*** Opening of Extracted entries ***

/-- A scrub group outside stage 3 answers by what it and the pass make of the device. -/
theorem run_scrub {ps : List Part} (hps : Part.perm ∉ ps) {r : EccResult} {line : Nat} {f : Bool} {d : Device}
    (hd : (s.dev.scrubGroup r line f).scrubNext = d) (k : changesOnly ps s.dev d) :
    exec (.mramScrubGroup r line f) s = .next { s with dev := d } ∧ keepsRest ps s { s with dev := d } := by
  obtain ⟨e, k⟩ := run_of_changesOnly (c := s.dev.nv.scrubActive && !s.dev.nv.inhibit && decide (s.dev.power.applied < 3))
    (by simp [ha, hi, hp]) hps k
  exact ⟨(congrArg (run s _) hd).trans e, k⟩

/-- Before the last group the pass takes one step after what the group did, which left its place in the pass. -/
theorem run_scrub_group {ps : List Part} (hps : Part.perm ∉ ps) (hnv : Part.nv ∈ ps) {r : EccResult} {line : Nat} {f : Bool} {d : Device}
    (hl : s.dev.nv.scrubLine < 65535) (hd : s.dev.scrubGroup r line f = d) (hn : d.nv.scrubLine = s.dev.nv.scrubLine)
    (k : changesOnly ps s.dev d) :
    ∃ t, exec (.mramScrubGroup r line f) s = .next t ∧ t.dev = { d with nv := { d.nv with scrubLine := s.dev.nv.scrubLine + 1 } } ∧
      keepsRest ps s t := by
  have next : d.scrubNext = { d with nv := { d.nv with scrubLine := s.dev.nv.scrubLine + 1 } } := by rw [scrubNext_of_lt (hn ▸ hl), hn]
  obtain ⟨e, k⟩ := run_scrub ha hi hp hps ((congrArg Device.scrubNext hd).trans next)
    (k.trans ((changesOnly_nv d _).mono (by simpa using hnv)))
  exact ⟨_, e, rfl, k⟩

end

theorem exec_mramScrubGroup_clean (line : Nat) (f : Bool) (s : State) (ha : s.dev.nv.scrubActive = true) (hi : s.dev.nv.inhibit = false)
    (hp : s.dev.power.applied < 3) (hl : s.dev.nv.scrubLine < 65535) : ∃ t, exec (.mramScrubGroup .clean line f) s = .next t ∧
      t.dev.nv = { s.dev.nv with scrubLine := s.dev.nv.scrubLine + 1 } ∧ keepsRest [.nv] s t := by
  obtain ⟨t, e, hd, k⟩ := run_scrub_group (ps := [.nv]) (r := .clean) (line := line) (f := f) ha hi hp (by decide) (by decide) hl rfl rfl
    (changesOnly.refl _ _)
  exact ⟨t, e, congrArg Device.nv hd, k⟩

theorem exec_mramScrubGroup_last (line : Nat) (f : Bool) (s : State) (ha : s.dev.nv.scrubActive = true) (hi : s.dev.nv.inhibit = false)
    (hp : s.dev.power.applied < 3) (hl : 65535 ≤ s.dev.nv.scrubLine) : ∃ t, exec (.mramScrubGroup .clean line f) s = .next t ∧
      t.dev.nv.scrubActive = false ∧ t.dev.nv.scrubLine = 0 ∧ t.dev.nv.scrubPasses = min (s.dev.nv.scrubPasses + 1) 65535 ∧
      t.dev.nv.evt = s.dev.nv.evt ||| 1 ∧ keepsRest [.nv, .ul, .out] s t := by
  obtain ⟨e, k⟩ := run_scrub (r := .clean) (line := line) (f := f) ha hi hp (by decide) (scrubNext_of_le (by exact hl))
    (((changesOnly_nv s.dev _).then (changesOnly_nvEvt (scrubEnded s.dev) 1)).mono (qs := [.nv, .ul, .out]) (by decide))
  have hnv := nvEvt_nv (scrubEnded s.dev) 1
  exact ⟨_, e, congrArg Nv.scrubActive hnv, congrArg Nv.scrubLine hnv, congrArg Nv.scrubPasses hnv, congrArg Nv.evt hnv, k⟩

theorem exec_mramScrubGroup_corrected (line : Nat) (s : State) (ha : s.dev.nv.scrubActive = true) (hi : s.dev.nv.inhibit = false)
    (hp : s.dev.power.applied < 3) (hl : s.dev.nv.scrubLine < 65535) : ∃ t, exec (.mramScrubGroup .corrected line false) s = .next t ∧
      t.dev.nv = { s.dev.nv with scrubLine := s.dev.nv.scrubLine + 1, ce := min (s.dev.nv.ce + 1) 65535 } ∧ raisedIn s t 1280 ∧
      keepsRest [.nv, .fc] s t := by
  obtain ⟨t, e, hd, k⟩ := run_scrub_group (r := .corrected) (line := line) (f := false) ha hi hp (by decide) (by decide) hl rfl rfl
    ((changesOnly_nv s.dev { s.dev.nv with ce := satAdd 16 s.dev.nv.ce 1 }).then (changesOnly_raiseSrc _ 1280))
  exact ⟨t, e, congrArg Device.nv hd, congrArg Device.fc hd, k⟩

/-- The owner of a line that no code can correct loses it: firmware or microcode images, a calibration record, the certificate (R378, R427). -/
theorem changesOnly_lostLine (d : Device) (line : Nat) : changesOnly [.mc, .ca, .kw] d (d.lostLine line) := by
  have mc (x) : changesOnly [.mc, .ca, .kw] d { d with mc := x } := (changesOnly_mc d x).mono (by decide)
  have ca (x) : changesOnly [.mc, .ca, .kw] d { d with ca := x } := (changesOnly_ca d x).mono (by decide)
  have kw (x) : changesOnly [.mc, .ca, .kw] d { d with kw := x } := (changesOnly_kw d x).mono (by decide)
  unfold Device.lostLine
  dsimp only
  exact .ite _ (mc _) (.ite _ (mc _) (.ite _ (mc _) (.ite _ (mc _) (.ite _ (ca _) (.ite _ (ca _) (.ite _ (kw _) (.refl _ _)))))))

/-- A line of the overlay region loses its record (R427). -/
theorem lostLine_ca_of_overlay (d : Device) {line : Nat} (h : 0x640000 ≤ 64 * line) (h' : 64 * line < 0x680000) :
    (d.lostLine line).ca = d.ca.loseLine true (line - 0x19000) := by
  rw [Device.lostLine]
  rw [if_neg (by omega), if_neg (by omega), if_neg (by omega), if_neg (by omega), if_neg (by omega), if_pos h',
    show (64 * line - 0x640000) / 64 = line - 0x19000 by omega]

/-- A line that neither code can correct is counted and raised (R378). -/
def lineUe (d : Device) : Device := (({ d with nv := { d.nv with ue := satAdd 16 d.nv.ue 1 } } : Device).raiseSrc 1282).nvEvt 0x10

*** Close of Extracted entries ***

## Exercise brief
Figure out how many lines of the data hold "that", and answer with the number only.

## Answer space
2